/-- The time on tape and WRITTEN come to a row as one change. -/
theorem Dev.peerWritten_eq (d : Dev) (slot row m time : Nat) :
    (d.modSpan slot fun x => { x with rows := tmod x.rows row fun r => { r with times := r.times.set m time } }).memberWritten slot row m =
      d.peerWritten slot row m time := by
  rw [Dev.memberWritten, Dev.modSpan_modSpan]
  simp only [tmod_tmod]
  rfl

/-- VERIFIED of a live member stands in its row, which is then looked at (R301). -/
theorem Dev.memberVerified_of_live {d : Dev} {slot row m : Nat} {x : Span} {r : Row} (hx : d.spanAt slot = some x)
    (hr : tget x.rows row = some r) (hlive : r.missing.getLsbD m = false) : d.memberVerified slot row m =
      (d.modSpan slot fun x => { x with rows := tput x.rows row (r.verifiedIn m (d.clk + 1)) }).checkRow slot row := by
  simp only [Dev.memberVerified, hx, hr, hlive, Bool.false_eq_true, if_false]
  rfl

section Status
variable {s : State} {slot row m : Nat} {sp : Span} (hheld : s.dev.coreHeld = false) (hsp : s.dev.spanAt slot = some sp)
include hheld hsp

theorem exec_memberStatusFrame_local (hlocal : (s.dev.memberTp sp row m).isSome = true ∨ (sp.descOf row).width ≤ m)
    (w : PeerReport) (v : Bool) (p : Option (List Byte)) : exec (.memberStatusFrame slot row m w v p) s = .next s := by
  refine (nextDev_of_eq hheld (e := s.dev) ?_ : execMemberStatusFrame slot row m w v p s = _)
  simp only [hsp, if_pos hlocal.symm]

/-- A status frame of a member on a peer: its wrap, then WRITTEN, VERIFIED and the payload as the frame has them (R326). -/
theorem exec_memberStatusFrame (hm : m < (sp.descOf row).width) (hpeer : s.dev.memberTp sp row m = none)
    (w : PeerReport) (v : Bool) (p : Option (List Byte)) : exec (.memberStatusFrame slot row m w v p) s = .next (s.withDev
      (let wrapped := s.dev.peerWrap slot row m w.wrap
       let written := w.written.elim wrapped (wrapped.peerWritten slot row m ·)
       let verified := if v then written.memberVerified slot row m else written
       p.elim verified fun bs => verified.modSpan slot (·.peerPayload row m bs))) := by
  refine (nextDev_of_eq hheld ?_ : execMemberStatusFrame slot row m w v p s = _)
  have hknown : ¬ ((sp.descOf row).width ≤ m ∨ (s.dev.memberTp sp row m).isSome = true) := by simp [hpeer, hm]
  simp only [hsp, if_neg hknown, Dev.peerWritten_eq]
  cases w.written <;> cases p <;> rfl

end Status

/-! ### The completion of a row (R301, R303) -/

/-- The state of row `n`. -/
def Span.rowSt (x : Span) (n : Nat) : Option RowSt := (tget x.rows n).map (·.st)

/-- The state of row `n` of a slot. -/
def Dev.rowSt (d : Dev) (slot n : Nat) : Option (Option RowSt) := (d.spanAt slot).map (·.rowSt n)

/-- A change of the entries that keeps their keys and something of each keeps that of every entry. -/
theorem tget_map_keeps {α β : Type} {f : Nat × α → Nat × α} {keep : α → β} (hkey : ∀ x, (f x).1 = x.1)
    (hf : ∀ x, keep (f x).2 = keep x.2) (t : Table α) (k : Nat) : (tget (t.map f) k).map keep = (tget t k).map keep := by
  induction t with
  | nil => rfl
  | cons a t ih =>
    rw [List.map_cons, tget_cons, tget_cons, hkey]
    split
    · exact congrArg some (hf a)
    · exact ih

/-- A JOURNAL record notes at most that a row has been shown (R305). -/
theorem Dev.rowSt_journal (d : Dev) (slot kind : Nat) (ahead : Bool) (n : Nat) : (d.journal slot kind ahead).rowSt slot n = d.rowSt slot n := by
  cases hx : d.spanAt slot with
  | none => simp [Dev.journal, hx]
  | some x =>
    simp only [Dev.journal, hx]
    refine (Dev.spanAt_modSpan_keeps (fun x => tget_map_keeps ?_ ?_ x.rows n) _ slot).trans ?_
    · intro r; split <;> rfl
    · intro r; split <;> rfl
    · cases ahead
      · rw [if_neg Bool.false_ne_true, (d.cellar_memOnly ..).spanAt]; rfl
      · rfl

_What the task requires_. When a line above includes the word "ahead", please list that line.

_Written solution_.
theorem Dev.rowSt_journal (d : Dev) (slot kind : Nat) (ahead : Bool) (n : Nat) : (d.journal slot kind ahead).rowSt slot n = d.rowSt slot n := by
    · cases ahead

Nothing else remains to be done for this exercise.